No le dieron la importancia que se merecía a la muerte de Dumby, yo soñaba con el momento en que mis ojos bañados en lágrimas vieran al majestuoso Fawkees sobrevolando la tumba de mármol y llorando una melodiosa canción, llena de sufrimiento...en lugar de eso, el sepelio fue apurado, a las patadas, poco dramático.
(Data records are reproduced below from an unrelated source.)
-- ==== Sys2Proof/Machine/Dispatch.lean ====
section
/-! DEFINITION. One arm for each operation of R39. -/

namespace Sys2Proof.Machine

def exec (i : Instr) (s : State) : Host.Outcome State Fault Refusal :=
  match i with
  | .hexr3 w => Sys2Proof.Machine.execHexr3 w s
  | .hexr4 w => Sys2Proof.Machine.execHexr4 w s
  | .hexp3 chars => Sys2Proof.Machine.execHexp3 chars s
  | .hexp4 chars => Sys2Proof.Machine.execHexp4 chars s
  | .pack12 pick destination status => Sys2Proof.Machine.execPack12 pick destination status s
  | .unpack12 w => Sys2Proof.Machine.execUnpack12 w s
  | .encode12 pick destination status => Sys2Proof.Machine.execEncode12 pick destination status s
  | .decode12 chars => Sys2Proof.Machine.execDecode12 chars s
  | .decodebatch12 chars => Sys2Proof.Machine.execDecodebatch12 chars s
  | .picknorm roll1 roll2 pick => Sys2Proof.Machine.execPicknorm roll1 roll2 pick s
  | .par15 payload => Sys2Proof.Machine.execPar15 payload s
  | .pack16 roll1 roll2 pick destination => Sys2Proof.Machine.execPack16 roll1 roll2 pick destination s
  | .pickdenorm code roll1 roll2 => Sys2Proof.Machine.execPickdenorm code roll1 roll2 s
  | .unpack16 w => Sys2Proof.Machine.execUnpack16 w s
  | .encode16 roll1 roll2 pick destination => Sys2Proof.Machine.execEncode16 roll1 roll2 pick destination s
  | .decode16 chars => Sys2Proof.Machine.execDecode16 chars s

end Sys2Proof.Machine
end

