-- ==== Sys2Proof/Certificates/Slice0/Obligations.lean ====
section
/-! DEFINITION. The statements for the provers. Each gives the whole next state, `{ s with out := … }`, so it also says
that nothing else changes; every statement about HEXP3, HEXP4 and the decoders holds for both values of `LOWER_HEX_OK`,
since `Config.lowerHexOk` has no body. -/

open Sys2Proof Sys2Proof.Machine

/-! ## Presenting and running an application (the model's own layout, log entries 1, 2, 3, 4 and 17) -/

/-- One step is one application (10_state.md R11): reading it, taking its characters off the inputs, and running it. -/
def Obligations.StepRunsDecodedApplication : Prop :=
  ∀ (s : State) (i : Instr) (rest : List Byte), decode s.inputs = .ok (i, rest) →
    step s = exec i { s with inputs := rest }

/-- Without definite operands there is no result (R101, U4; the refusal is the model's choice, log entry 4). -/
def Obligations.StepRefusesWithoutApplication : Prop :=
  (∀ (s : State) (e : DecodeError), decode s.inputs = .error e → step s = .refused (.notPresented e)) ∧
  (∀ s : State, s.inputs = [] → step s = .refused (.notPresented .nothingPresented))

/-- Some applications written out by hand: for each family, a unit number and its ports' characters. -/
def Obligations.WrittenOutCharactersDecode : Prop :=
  decode [0#8, 0x93#8, 0x0D#8] = .ok (.hexr3 0xD93#12, []) ∧
  decode [7#8, 3#8, 0x36#8, 0x45#8, 0x36#8] = .ok (.decode12 [0x36#8, 0x45#8, 0x36#8], []) ∧
  decode [4#8, 3#8, 57#8, 2#8] = .ok (.pack12 3 57 2, []) ∧
  decode [11#8, 3#8, 5#8, 0#8, 42#8] = .ok (.pack16 3 5 0 42, []) ∧
  decode [11#8, 0x7F#8, 5#8, 0#8, 0x80#8, 0x01#8] = .ok (.pack16 (-1) 5 0 128, []) ∧
  decode [12#8, 2#8, 3#8, 5#8] = .ok (.pickdenorm 2#2 3#3 5#3, []) ∧
  decode [13#8, 0x55#8, 0x74#8] = .ok (.unpack16 0x7455#16, [])

/-- Every application, at every value of its operands, is read back as it was written. -/
def Obligations.DecodeUndoesEncode : Prop :=
  ∀ (i : Instr) (rest : List Byte), decode (encode i ++ rest) = .ok (i, rest)

/-- Reading takes a nonempty beginning of the inputs, and what it reads depends on that beginning alone. -/
def Obligations.DecodeReadsPrefixOnly : Prop :=
  ∀ (bytes rest : List Byte) (i : Instr), decode bytes = .ok (i, rest) →
    ∃ used : List Byte, used ≠ [] ∧ bytes = used ++ rest ∧ ∀ more : List Byte, decode (used ++ more) = .ok (i, more)

/-- The word the caller presents ahead of everything else is the very next application run. -/
def Obligations.PresentedWordRunsNext : Prop :=
  ∀ (s : State) (nbits w : Nat) (i : Instr), decodeTableWord nbits w = some i →
    step (s.withFetchWord nbits w) = exec i s

/-- Any applications presented one after another run to the end, and the last one's outcome is what it would be with no
other before it: earlier results and errors leave nothing behind (60_exceptions.md R92, 70_reset_and_hazards.md R109). -/
def Obligations.PresentedApplicationsRunInTurn : Prop :=
  ∀ (before : List Instr) (i : Instr) (tail : List Byte) (s t : State),
    exec i { s with inputs := tail } = .next t →
    core.run (before.length + 1) { s with inputs := (before ++ [i]).flatMap encode ++ tail } = .next t

/-- The model's start: the block's unit state, nothing presented, no outputs, and no step until something is (R18, R100, R101; log entry 3). -/
def Obligations.ResetHoldsNothing : Prop :=
  core.reset = ({ block := (), inputs := [], out := none } : State) ∧ State.reset.Legal ∧
  step State.reset = .refused (.notPresented .nothingPresented)

/-! ## Every operation -/

/-- The result depends on the operands alone, the outputs are those of the unit driven, the rest of the state stays:
one result `r` serves every state (R10, R24, R26 (a)). This also says that every operation completes in every state. -/
def Obligations.ResultDependsOnOperandsAlone : Prop :=
  ∀ i : Instr, ∃ r : Result, ∀ s : State, exec i s = .next { s with out := some ⟨i.op, r⟩ }

/-- The block keeps nothing between operations (R10, R92, R109): a step's whole outcome, the next state included, is the
same whatever an earlier operation left on the outputs, and an operation leaves no trace but its own outputs. -/
def Obligations.StepForgetsEarlierOutputs : Prop :=
  (∀ s t : State, s.inputs = t.inputs → step s = step t) ∧
  (∀ (i j : Instr) (s t : State), exec i s = .next t → exec j t = exec j s)

/-- R10 (D1): the machine behind exec is the block `blockStep`, whose state type is the unit type; exec adds the caller's
side of the ports, on which the result stands, and nothing else. Presenting an application ends the outputs of the one
before (R101; State.withFetchWord and the ports' place in State are the model's own, log entries 2 and 17). -/
def Obligations.ExecIsUnitStateBlock : Prop :=
  (∀ b : BlockState, b = ()) ∧
  (∀ (i : Instr) (s : State), exec i s = .next
    { block := (blockStep i s.block).2, inputs := s.inputs, out := some ⟨i.op, (blockStep i s.block).1⟩ }) ∧
  (∀ (s : State) (nbits w : Nat), (s.withFetchWord nbits w).out = none)

/-- `err` belongs to the operation just run and to no earlier one (R14), whatever state it ran in. -/
def Obligations.ErrIsNotSticky : Prop :=
  ∀ (i : Instr) (s s' t t' : State), exec i s = .next t → exec i s' = .next t' → t.err = t'.err ∧ t.err.isSome

/-- The table of R88, both ways, and its numbers (D4, the spec's own choice). -/
def Obligations.ErrorTableOfOperations : Prop :=
  (∀ (i : Instr) (s t : State) (e : ErrorKind), exec i s = .next t → t.out = some ⟨i.op, .error e⟩ →
    (e = .rangeError → i.op ∈ [Op.pack12, .pack16, .encode12, .encode16]) ∧
    (e = .formatError → i.op ∈ [Op.hexp3, .hexp4, .decode12, .decodebatch12, .decode16]) ∧
    (e = .integrityError → i.op ∈ [Op.unpack16, .decode16])) ∧
  (∀ op : Op,
    (op ∈ [Op.pack12, .pack16, .encode12, .encode16] →
      ∃ i : Instr, i.op = op ∧ ∀ s : State, exec i s = .next { s with out := some ⟨op, .error .rangeError⟩ }) ∧
    (op ∈ [Op.hexp3, .hexp4, .decode12, .decodebatch12, .decode16] →
      ∃ i : Instr, i.op = op ∧ ∀ s : State, exec i s = .next { s with out := some ⟨op, .error .formatError⟩ }) ∧
    (op ∈ [Op.unpack16, .decode16] →
      ∃ i : Instr, i.op = op ∧ ∀ s : State, exec i s = .next { s with out := some ⟨op, .error .integrityError⟩ })) ∧
  (∀ (s : State) (op : Op) (v : Value), ({ s with out := some ⟨op, .ok v⟩ } : State).err = some ErrCode.none) ∧
  (∀ (s : State) (op : Op), ({ s with out := some ⟨op, .error .rangeError⟩ } : State).err = some ErrCode.range ∧
    ({ s with out := some ⟨op, .error .formatError⟩ } : State).err = some ErrCode.format ∧
    ({ s with out := some ⟨op, .error .integrityError⟩ } : State).err = some ErrCode.integrity) ∧
  ErrCode.none.bits = 0#2 ∧ ErrCode.range.bits = 1#2 ∧ ErrCode.format.bits = 2#2 ∧ ErrCode.integrity.bits = 3#2
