-- ==== Sys2Proof/Tests/Slice0.lean ====
section
/-! SUPPORT. Tests. Expected results are the worked examples and vectors of the spec (40_token_hex.md, 41_codec12.md,
42_codec16_parity.md, 95_test_vectors.md); presented characters are written out by hand from the layout of
Decode.lean (log entry 1) and the spec's formats. The witness_ theorems meet the hypotheses of the obligations. -/

namespace Sys2Proof.Tests

open Sys2Proof Sys2Proof.Machine

/-- Text as characters. -/
def txt (cs : List Char) : Chars := cs.map fun c => BitVec.ofNat 8 c.toNat

/-- A small state with something presented and something on the outputs. -/
def busy : State := { block := (), inputs := [10#8, 1#8, 0#8], out := some ⟨.unpack16, .error .integrityError⟩ }

/-- The result one operation leaves, run in that state. -/
def ran (i : Instr) : Option Outputs :=
  match exec i busy with
  | .next t => t.out
  | .fault _ => none
  | .refused _ => none

/-! ## WellFormed: R65's condition, one ill-formed application for each bound -/

theorem test_wellFormed_accepts : Instr.wellFormed (.picknorm 1 6 0) = true := by decide
theorem test_wellFormed_accepts_unchecked : Instr.wellFormed (.pack16 0 9 (-3) 500) = true := by decide
theorem test_wellFormed_roll1_low : Instr.wellFormed (.picknorm 0 1 1) = false := by decide
theorem test_wellFormed_roll1_high : Instr.wellFormed (.picknorm 7 1 1) = false := by decide
theorem test_wellFormed_roll2_low : Instr.wellFormed (.picknorm 1 0 1) = false := by decide
theorem test_wellFormed_roll2_high : Instr.wellFormed (.picknorm 1 7 1) = false := by decide
theorem test_wellFormed_pick_low : Instr.wellFormed (.picknorm 1 1 (-1)) = false := by decide
theorem test_wellFormed_pick_high : Instr.wellFormed (.picknorm 1 1 7) = false := by decide

/-! ## Decoding: one written-out application for each constructor -/

/-- W12 word 110 1100100 11 = 0xD93, low eight bits 1001 0011 first. -/
theorem test_decode_hexr3 : decode [0#8, 0b10010011#8, 0b00001101#8] = .ok (.hexr3 0b110110010011#12, []) := by decide
/-- W16 word 011 101 00 0101010 1 = 0x7455. -/
theorem test_decode_hexr4 : decode [1#8, 0b01010101#8, 0b01110100#8] = .ok (.hexr4 0b0111010001010101#16, []) := by decide
theorem test_decode_hexp3 : decode [2#8, 3#8, 0x44#8, 0x39#8, 0x33#8] = .ok (.hexp3 (txt ['D', '9', '3']), []) := by decide
theorem test_decode_hexp4 :
    decode [3#8, 4#8, 0x37#8, 0x34#8, 0x35#8, 0x35#8, 9#8] = .ok (.hexp4 (txt ['7', '4', '5', '5']), [9#8]) := by decide
/-- -1 is seven bits of 1; 128 is 1 0000000, two groups of seven. -/
theorem test_decode_pack12 :
    decode [4#8, 0b01111111#8, 0b10000000#8, 0b00000001#8, 3#8] = .ok (.pack12 (-1) 128 3, []) := by decide
/-- W12 word 011 0111001 10 = 0x6E6. -/
theorem test_decode_unpack12 : decode [5#8, 0b11100110#8, 0b00000110#8] = .ok (.unpack12 0b011011100110#12, []) := by decide
/-- 100 is 0 1100100: its seven low bits have bit 6 set, so a second group carries the sign. -/
theorem test_decode_encode12 :
    decode [6#8, 6#8, 0b11100100#8, 0#8, 3#8] = .ok (.encode12 6 100 3, []) := by decide
theorem test_decode_decode12 : decode [7#8, 2#8, 0x5A#8, 0x5A#8] = .ok (.decode12 (txt ['Z', 'Z']), []) := by decide
theorem test_decode_decodebatch12 : decode [8#8, 0#8] = .ok (.decodebatch12 [], []) := by decide
theorem test_decode_picknorm : decode [9#8, 3#8, 5#8, 4#8] = .ok (.picknorm 3 5 4, []) := by decide
/-- Payload 011 1010 0010 1010 = 0x3A2A. -/
theorem test_decode_par15 : decode [10#8, 0b00101010#8, 0b00111010#8] = .ok (.par15 0b011101000101010#15, []) := by decide
theorem test_decode_pack16 : decode [11#8, 4#8, 2#8, 2#8, 37#8] = .ok (.pack16 4 2 2 37, []) := by decide
theorem test_decode_pickdenorm : decode [12#8, 1#8, 0#8, 7#8] = .ok (.pickdenorm 1#2 0#3 7#3, []) := by decide
theorem test_decode_unpack16 : decode [13#8, 0b01010101#8, 0b01110100#8] = .ok (.unpack16 0x7455#16, []) := by decide
theorem test_decode_encode16 : decode [14#8, 1#8, 1#8, 0#8, 0xFF#8, 0#8] = .ok (.encode16 1 1 0 127, []) := by decide
theorem test_decode_decode16 : decode [15#8, 1#8, 0x31#8, 2#8] = .ok (.decode16 (txt ['1']), [2#8]) := by decide

/-! What cannot be presented is rejected by name (R15, R39, R101). -/

theorem test_decode_nothing : decode [] = .error .nothingPresented := by decide
theorem test_decode_unknownUnit : decode [16#8, 0#8] = .error (.unknownUnit 16#8) := by decide
theorem test_decode_operandMissing : decode [4#8, 3#8, 57#8] = .error .operandMissing := by decide
theorem test_decode_word12_tooWide : decode [5#8, 0#8, 0x10#8] = .error .operandTooWide := by decide
theorem test_decode_roll_tooWide : decode [12#8, 1#8, 8#8, 0#8] = .error .operandTooWide := by decide
theorem test_encode_pack12 : encode (.pack12 (-1) 128 3) = [4#8, 0x7F#8, 0x80#8, 1#8, 3#8] := by decide
theorem test_tableWord : decodeTableWord 16 0x0308 = some (.decodebatch12 [0#8, 0#8, 0#8]) := by decide

/-! ## Operations, against the spec's vectors -/

theorem test_hexr3 : ran (.hexr3 3475#12) = some ⟨.hexr3, .ok (.chars (txt ['D', '9', '3']))⟩ := by decide
theorem test_hexr3_zeros : ran (.hexr3 3#12) = some ⟨.hexr3, .ok (.chars (txt ['0', '0', '3']))⟩ := by decide
theorem test_hexr4 : ran (.hexr4 0xDBFF#16) = some ⟨.hexr4, .ok (.chars (txt ['D', 'B', 'F', 'F']))⟩ := by decide
theorem test_hexr4_zeros : ran (.hexr4 0x00FE#16) = some ⟨.hexr4, .ok (.chars (txt ['0', '0', 'F', 'E']))⟩ := by decide
theorem test_hexp3 : ran (.hexp3 (txt ['D', '9', '3'])) = some ⟨.hexp3, .ok (.word12 3475#12)⟩ := by decide
theorem test_hexp3_prefix : ran (.hexp3 (txt ['0', 'x', '1'])) = some ⟨.hexp3, .error .formatError⟩ := by decide
theorem test_hexp4 : ran (.hexp4 (txt ['3', '9', 'F', 'F'])) = some ⟨.hexp4, .ok (.word16 14847#16)⟩ := by decide
theorem test_hexp4_length : ran (.hexp4 (txt ['D', '9', '3'])) = some ⟨.hexp4, .error .formatError⟩ := by decide
/-- `"aBc"`, for both values of LOWER_HEX_OK. -/
theorem test_hexp3_lowercase :
    hexp3 true (txt ['a', 'B', 'c']) = .ok 2748#12 ∧ hexp3 false (txt ['a', 'B', 'c']) = .error .formatError := by decide
theorem test_pack12 : ran (.pack12 2 99 3) = some ⟨.pack12, .ok (.word12 1423#12)⟩ := by decide
theorem test_pack12_not_truncated : ran (.pack12 8 0 0) = some ⟨.pack12, .error .rangeError⟩ := by decide
theorem test_unpack12 : ran (.unpack12 0xD9B#12) = some ⟨.unpack12, .ok (.record12 ⟨6#3, 102#7, 3#2⟩)⟩ := by decide
theorem test_encode12 : ran (.encode12 6 100 3) = some ⟨.encode12, .ok (.chars (txt ['D', '9', '3']))⟩ := by decide
theorem test_encode12_range : ran (.encode12 0 101 0) = some ⟨.encode12, .error .rangeError⟩ := by decide
theorem test_decode12 : ran (.decode12 (txt ['1', 'F', 'C'])) = some ⟨.decode12, .ok (.record12 ⟨0#3, 127#7, 0#2⟩)⟩ := by decide
theorem test_decode12_format : ran (.decode12 (txt ['Z', 'Z'])) = some ⟨.decode12, .error .formatError⟩ := by decide
theorem test_decodebatch12 : ran (.decodebatch12 (txt ['0', '0', '0', '6', 'E', '6', 'D', '9', '3'])) =
    some ⟨.decodebatch12, .ok (.records12 [⟨0, 0, 0⟩, ⟨3, 57, 2⟩, ⟨6, 100, 3⟩])⟩ := by decide
theorem test_decodebatch12_second_chunk : ran (.decodebatch12 (txt ['2', '0', '5', '6', 'E', 'G'])) =
    some ⟨.decodebatch12, .error .formatError⟩ := by decide
theorem test_picknorm_equal_rolls : ran (.picknorm 4 4 4) = some ⟨.picknorm, .ok (.code 1#2)⟩ := by decide
theorem test_picknorm_fallback : ran (.picknorm 3 5 6) = some ⟨.picknorm, .ok (.code 2#2)⟩ := by decide
theorem test_par15 : ran (.par15 0x3A2A#15) = some ⟨.par15, .ok (.parity 1#1)⟩ := by decide
theorem test_par15_top_bit : ran (.par15 0x4000#15) = some ⟨.par15, .ok (.parity 1#1)⟩ := by decide
theorem test_pack16 : ran (.pack16 5 3 3 77) = some ⟨.pack16, .ok (.word16 0xAE9B#16)⟩ := by decide
theorem test_pack16_range : ran (.pack16 1 1 0 128) = some ⟨.pack16, .error .rangeError⟩ := by decide
theorem test_pickdenorm_roll2 : ran (.pickdenorm 2#2 0#3 7#3) = some ⟨.pickdenorm, .ok (.pick 7#3)⟩ := by decide
theorem test_pickdenorm_three : ran (.pickdenorm 3#2 1#3 2#3) = some ⟨.pickdenorm, .ok (.pick 3#3)⟩ := by decide
theorem test_unpack16 : ran (.unpack16 0x6E54#16) = some ⟨.unpack16, .ok (.record16 ⟨3#3, 3#3, 3#3, 42#7⟩)⟩ := by decide
theorem test_unpack16_integrity : ran (.unpack16 0x2401#16) = some ⟨.unpack16, .error .integrityError⟩ := by decide
theorem test_encode16 : ran (.encode16 2 6 6 100) = some ⟨.encode16, .ok (.chars (txt ['5', 'A', 'C', '9']))⟩ := by decide
theorem test_encode16_range : ran (.encode16 0 7 7 128) = some ⟨.encode16, .error .rangeError⟩ := by decide
theorem test_decode16 : ran (.decode16 (txt ['8', 'A', '4', 'A'])) =
    some ⟨.decode16, .ok (.record16 ⟨4#3, 2#3, 2#3, 37#7⟩)⟩ := by decide
theorem test_decode16_format_first : ran (.decode16 (txt ['2', '4', 'F', 'G'])) = some ⟨.decode16, .error .formatError⟩ := by decide

/-- An error on the outputs from before leaves nothing behind (R92; P5 step 7), and the step takes one application. -/
theorem test_step_after_error :
    step { busy with inputs := [12#8, 1#8, 3#8, 5#8, 0#8] } =
      .next { block := (), inputs := [0#8], out := some ⟨.pickdenorm, .ok (.pick 3#3)⟩ } := by rfl
theorem test_err_output : busy.err = some .integrity ∧ State.reset.err = none := by decide
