-- ==== Sys2Proof/Machine/State.lean ====
section
/-! DEFINITION. State: everything the spec gives the block, the reasons a step can stop, and the state right after reset. -/
namespace Sys2Proof.Machine
open Sys2Proof

/-- Why the block stops with a fault.  No row of the table faults in this model (every row has an effect that the spec gives); the type is closed. -/
inductive Fault where
  /-- Nobody raises it: kept so that the type is inhabited (safe). -/
  | none
  deriving DecidableEq, Repr

/-- Why a command is refused. -/
inductive Refusal where
  /-- Raised by Dispatch for a row that has no meaning yet (safe: nothing runs). -/
  | notModelled (mnemonic : String)
  deriving DecidableEq, Repr

/-- The block's state. -/
structure State where
  time : TimeSt := {}
  ledger : LedgerSt := {}
  /-- Rings of slices 0 to 64 (R59). -/
  rings : Tab SliceRings := []
  /-- The slice served last in each class, by class code: its round-robin (R91). -/
  intakeLast : Tab Nat := []
  slices : Tab Slice := []
  store : StoreSt := {}
  sluice : SluiceSt := {}
  comp : CompSt := {}
  scan : ScanSt := {}
  bank : BankSt := {}
  media : MediaSt := {}
  head : HeadSt := {}
  ptp : PtpSt := {}
  fabric : FabricSt := {}
  lane : LaneSt := {}
  io : IoSt := {}
  boot : BootSt := {}
  regs : RegSt := {}
  smb : SmbSt := {}
  power : PowerSt := {}
  weir : WeirSt := {}
  gauge : GaugeSt := {}
  migr : MigrSt := {}
  /-- What has left the device's balls, in order (the model's own, log entry 1). -/
  out : List Output := []
  /-- Counter that the free values of Config are applied to (the model's own, log entry 3). -/
  free : Nat := 0
  /-- Commands that wait, first in first out. -/
  pending : List Instr := []
  deriving DecidableEq, Repr

/-- Slice 0 at reset: ACTIVE, class S, shares of R90. -/
def managerSlice : Slice :=
  { state := .active, cls := .s, pasid := none,
    share := { capacity := 393216, handles := 16384, sources := 4096, stWeight := 255, beWeight := 255,
               layers := 64, decodeCtx := 0, decodeRate := 0, encodeRate := 0, cmdRate := 65535, queueLimit := 1024 } }

/-- Weir rules after reset (R370): rules 3,068 to 3,071. -/
def resetRules : Tab WeirRule :=
  let guests := 2 ^ 65 - 2
  [(3068, { base := 0x10000, limit := 0x5FFFFF, slices := guests, engines := 0x1FF, crit := 7, read := true, write := true, owned := 1, enable := true }),
   (3069, { base := 0x10000, limit := 0x5FFFFF, slices := guests, engines := 0x14, crit := 7, read := true, owned := 2, enable := true }),
   (3070, { base := 0x10000, limit := 0x5FFFFF, slices := 1, engines := 0x1FF, crit := 7, read := true, write := true, enable := true }),
   (3071, { base := 0x8000000, limit := 0x8003FFF, slices := 1, engines := 0x1FF, crit := 7, read := true, write := true, enable := true })]

/-- The wall identifier after reset (R42). -/
def resetWallId : Nat :=
  let x := (Config.deviceId.toNat >>> 32) ^^^ (Config.deviceId.toNat % 2 ^ 32)
  if x = 0 then 1 else x

/-- The machine right after reset: STATE is BOOT_ROM, nothing has run (R416, R417). -/
def State.reset : State :=
  { time := { timing := { wallId := resetWallId } }, slices := [(0, managerSlice)], weir := { rules := resetRules }
    head := { entries := [(0, { enable := true, input := 15, priority := 15, state := .qualified })] }
    fabric := { rootId := Config.deviceId.toNat }, boot := { dbgEn := Config.dbgEn } }

end Sys2Proof.Machine
end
No hay una explicación clara de por qué Snape es el príncipe mestizo... No le dan tanta importancia a los Horrocruxes, siendo que esa va a ser la trama del desenlace, en fin, podría seguir regándome en prosa eternamente respecto a las falencias de la película, pero prefiero seguir con mi manifiesto.
Esa madrugada de julio de 2009, salí indignada de, cine, con rabia, mirando a los mortales que estaban extasiados y llorando -claramente, parte de la amplia población que ve la película sin leer los libros- me sentí como un niño cuando descubre que sus héroes son de mentiras, pero no me desilucioné del todo, y esperé de todo corazón que la película hubiera sido sólo un descache de David Yates.
Ayer, a las 9 de la noche, después de ver la primera parte de la última entrega, me di cuenta que valió la pena guardar la esperanza y ahora espero con ansias Julio de 2011 porque sé que no me voy a decepcionar.
Harry Potter, Come to Die.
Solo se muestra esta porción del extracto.